DEI claims 85% heat absorption, and…
” Where to use:
- Floor pans
- Fire walls
- Transmission tunnels
- Behind back seats
- Inner fender wells
- Trunk floors
- Rear quarter panels
- Under headliners
- Kick panels “
Also bought a roll of the 10408 Cool Tape to seal the exposed edges of the polyester / fiberglass 50110, and secure to the floor as need be.
It’ll take a while for me to say how well it works - Seattle Fall is on the way, and I still have an oil pan & radiator to install.
BTW… I would have preferred no adhesive, but I think there’s no escaping something to hold it down. That’s why I opted for tape.
And I’ll make sure to lay out a template before cutting.
If you’re following this thread…
I’m in the process of making the template for the trans tunnel interior. Good thing I have plenty of cardboard lying around…
Since the molded foam shield/seal/doo-dad for the bellhousing-to-body is currently unavailable, I bought some Duck Brand pipe insulation.
The engine needs a good degreasing, so I’m not sweating sacrificial 2” pipe insulation* wrapped in DEI foil tape as a short-term substitution.
[*mentioned on the forum as a “quick-fix” for the bellhousing-to-body seal … we'll see how it works wrapped in foil tape.]

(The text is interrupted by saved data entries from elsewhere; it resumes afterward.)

/-- Settles O44: the run of the three phases, in which the window holds every step that takes a byte. -/
theorem operationAnsweredInTimeSucceeds : Obligations.OperationAnsweredInTimeSucceeds := by
  intro i op s accept sends takes exit check rest lead d0 d1 d2 d3 later hi hop hst hpresents hlead hin hlen hraccept hsends
    htakes hrexit hrcheck hbytes htime hwindow
  obtain ⟨s1, hsend, hregs, htxq, hrxq, hin1⟩ :=
    exists_reaches_recv hi hop hst hpresents hin hlen hraccept hsends
  have hguarded := afterGuard_responseFrame hlead op d0 d1 d2 d3
  have hlength : (lead ++ responseFrame op d0 d1 d2 d3).length = 6 + lead.length := by
    rw [List.length_append, Nat.add_comm]
    rfl
  obtain ⟨k, s2, hk, hk', hreceive, hpath⟩ := ReceivePath.exists_reaches (bs := lead ++ responseFrame op d0 d1 d2 d3)
    (by rw [hregs]; rfl) (by rw [hregs]; rfl) (.start (by rw [hregs])) hin1 htakes (by rw [hrxq]; exact hbytes)
    (by rw [hrxq, hlength]; exact htime) (by rw [hregs]; simpa using hwindow) (by rw [List.nil_append, hguarded]; exact le_rfl)
  have hcollected := hpath.collected (by rw [hregs]; rfl) (by rw [hregs]; rfl)
  rw [List.nil_append] at hcollected
  obtain ⟨e, e', rest', hin2, he, he'⟩ := exists_two_of_drop (P := fun e => e.rst = false) rest k htakes hrexit hrcheck
  rw [← List.drop_append_of_le_length hk', ← hin1, ← run_inputs hreceive.run] at hin2
  obtain ⟨t, hfinish, htst, htdone, htbuf, httxq, hjudge⟩ :=
    hcollected.exists_reaches_idle (by rw [hguarded]; rfl) hin2 he he'
  have htag : s1.regs.expTag = op.tag := by rw [hregs]; rfl
  rw [hguarded, htag, judge_responseFrame, Prod.mk.injEq] at hjudge
  obtain ⟨hstatus, hdata⟩ := hjudge
  have hrun := (hsend.trans hreceive).trans hfinish
  refine ⟨1 + 7 + k + (1 + 1), t, by omega, by omega, hrun.run, htst, htdone, hstatus, hdata, ?_, httxq.trans htxq, ?_,
    run_inputs hrun.run⟩
  · rw [htbuf, hregs]
    rfl
  · simpa [responseFrame] using hrun.queue

end Sys2Proof.Machine
end

section
/-! PROOFS. The reference environment (20_memory.md R63): what it drives on the request and receive ports, and what one of its steps
does with the time, the requests and the received bytes. -/

namespace Sys2Proof.Machine

variable {w : Nat}

/-! ### The ports -/

/-- R63: the request stands on the ports exactly in a step with `req_ready = 1`. -/
theorem RefEnv.reqReady_eq_presents (env : RefEnv) (s : System w) : (s.outs (env.drive s)).reqReady = env.presents s := by
  show (s.regs.st == .idle && !(env.drive s).rst) = env.presents s
  rw [RefEnv.drive_rst]
  rfl

theorem RefEnv.presents_iff {env : RefEnv} {s : System w} :
    env.presents s = true ↔ s.regs.st = .idle ∧ env.k ∉ env.resets := by
  simp [RefEnv.presents]

theorem RefEnv.drive_reqValid_iff {env : RefEnv} {s : System w} :
    (env.drive s).reqValid = true ↔ env.presents s = true ∧ env.requests ≠ [] := by
  unfold RefEnv.drive
  cases env.requests with
  | nil => simp
  | cons q qs => cases h : env.presents s <;> simp

theorem RefEnv.drive_request {env : RefEnv} {s : System w} {q : Request} {qs : List Request} (h : env.requests = q :: qs)
    (hp : env.presents s = true) :
    (env.drive s).reqCmd = q.cmd ∧ (env.drive s).reqAddr = q.addr ∧ (env.drive s).reqPayload = q.payload := by
  unfold RefEnv.drive
  rw [h]
  simp [hp]

theorem RefEnv.available_of_nil {env : RefEnv} (h : env.rx = []) : env.available w = [] := by
  simp [RefEnv.available, h]

/-- R63: RXQ's head is there from its arrival time on. -/
theorem RefEnv.available_of_cons {env : RefEnv} {x : RxByte} {xs : List RxByte} (h : env.rx = x :: xs) :
    env.available w = if x.arrivalMs ≤ (env.t0 + env.k) % 2 ^ w ∧ x.fromStep ≤ env.k then [x.byte] else [] := by
  simp [RefEnv.available, h, RefEnv.nowMs]

/-- With nothing left over in the transport, the queue of the step is what RXQ offers. -/
theorem RefEnv.queue_of_empty {env : RefEnv} {s : System w} (h : s.rxq = []) :
    s.rxq ++ (env.drive s).arrivals = env.available w := by
  simp [h]

/-- R63: the clock shows `t0 + k`, whatever it showed before. -/
theorem RefEnv.now_add_advance (env : RefEnv) (s : System w) : s.now + (env.drive s).advance = env.nowMs w := by
  rw [RefEnv.drive_advance, add_sub_cancel]

theorem RefEnv.pins_rxAvail_iff {env : RefEnv} {s : System w} {x : RxByte} {xs : List RxByte} (hq : s.rxq = [])
    (hrx : env.rx = x :: xs) :
    (s.pins (env.drive s)).rxAvail = true ↔ x.arrivalMs ≤ (env.t0 + env.k) % 2 ^ w ∧ x.fromStep ≤ env.k := by
  rw [System.pins_rxAvail_iff, RefEnv.queue_of_empty hq, RefEnv.available_of_cons hrx]
  simp

theorem RefEnv.pins_rxData {env : RefEnv} {s : System w} {x : RxByte} {xs : List RxByte} (hq : s.rxq = [])
    (hrx : env.rx = x :: xs) (havail : (s.pins (env.drive s)).rxAvail = true) : (s.pins (env.drive s)).rxData = x.byte := by
  refine System.pins_rxData_of_cons (rest := []) ?_
  rw [RefEnv.queue_of_empty hq, RefEnv.available_of_cons hrx, if_pos ((RefEnv.pins_rxAvail_iff hq hrx).mp havail)]

/-! ### One step -/

/-- What a step of the reference environment leaves: the time shown, and in the transport what was left over, less a byte taken. -/
theorem RefEnv.step_leaves {env env' : RefEnv} {s t : State} (h : env.step s = .next (env', t)) :
    env' = env.after s.toSystem ∧ t.now = env.nowMs Config.timeW ∧
      t.rxq = if s.rxq.isEmpty then [] else s.queueAfter (env.drive s.toSystem) := by
  obtain ⟨u, hstep, henv, rfl⟩ := RefEnv.step_eq_next h
  obtain ⟨r, -, rfl⟩ := step_eq_next_iff.mp hstep
  have hnow := env.now_add_advance s.toSystem
  refine ⟨henv, ?_, ?_⟩ <;> split
  · exact hnow
  · exact hnow
  · rfl
  · rfl

/-- RXQ loses its head exactly when nothing was left over and a byte was taken. -/
theorem RefEnv.after_rx_of_empty {env : RefEnv} {s : System w} (h : s.rxq = []) :
    (env.after s).rx = if (s.outs (env.drive s)).rxPop = true then env.rx.tail else env.rx := by
  simp [RefEnv.after, h]

theorem RefEnv.after_rx_of_left_over {env : RefEnv} {s : System w} (h : s.rxq.isEmpty = false) : (env.after s).rx = env.rx := by
  simp [RefEnv.after, h]

/-- R53: what a clock edge takes from the queue, at most its head. -/
theorem System.exists_taken (s : System w) (e : EnvStep w) (T : Nat) :
    ∃ taken : List Byte, taken.length ≤ 1 ∧ taken ++ s.queueAfter e T = s.rxq ++ e.arrivals := by
  cases hpop : (s.outs e T).rxPop
  · exact ⟨[], by simp, by rw [System.queueAfter_of_not_pop hpop]; rfl⟩
  · obtain ⟨-, -, -, havail⟩ := Regs.rxPop_eq_true_iff.mp hpop
    obtain ⟨b, rest, hq⟩ := List.exists_cons_of_ne_nil (System.pins_rxAvail_iff.mp havail)
    exact ⟨[b], by simp, by rw [System.queueAfter_of_pop hpop, hq]; rfl⟩

/-- A byte taken with nothing left over in the transport is RXQ's head. -/
theorem RefEnv.exists_taken_of_empty {env : RefEnv} {s : System w} (h : s.rxq = []) :
    ∃ taken : List Byte, taken.length ≤ 1 ∧ taken ++ (env.after s).rx.map RxByte.byte = env.rx.map RxByte.byte := by
  rw [RefEnv.after_rx_of_empty h]
  by_cases hpop : (s.outs (env.drive s)).rxPop = true
  · obtain ⟨-, -, -, havail⟩ := Regs.rxPop_eq_true_iff.mp hpop
    have hne := System.pins_rxAvail_iff.mp havail
    rw [RefEnv.queue_of_empty h] at hne
    obtain ⟨x, xs, hrx, -⟩ := (env.available_cases w).resolve_left hne
    exact ⟨[x.byte], by simp, by rw [if_pos hpop, hrx]; rfl⟩
  · exact ⟨[], by simp, by rw [if_neg hpop]; rfl⟩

Next big thought, important info I’ve spent time researching in the next post…
…to be continued!
It’s been said so many times before, but the entire point of a radiator fan is to remove heat from the engine compartment.
It does that in two ways:
1) pull air through the radiator to keep the engine cool (relatively)
2) push engine compartment air out and away from the car
#2 is a critical factor. It’s why the trans tunnel seal, radiator seals, air dam, and fender/firewall ‘splash’ shields were installed.
Once the heat has been removed from the radiator, it still needs to be evacuated from the engine compartment.
I was able to do this on the Suburban with a [better than OEM] fan, and REMOVING some undershielding - she don’t have louvered fenders like a C3 … and sits higher, with a better CFM mechanical fan. [Still hits ~210° at the hottest, 190° thermostat, 454 swap, larger radiator, no issues so far.]
We’ve got these beautiful roadsters, practically sitting on the ground, so - yeah - get that heat out through the fender louvers/vents/gills/etc.. and if the triangular shields are in good shape & flow correctly, heat removed.
Block/shield/seal the trans tunnel and force that hot air down and away, through the louvers or down-out under the car. Whatever it takes to keep the fiberglass from absorbing any heat.
I’m still on the fence about whether electric fans can perform #2, knowing darn well that they’ll take care of #1.
Thanks for reading - I just wanted to reiterate the importance of the 2 functions of a radiator fan.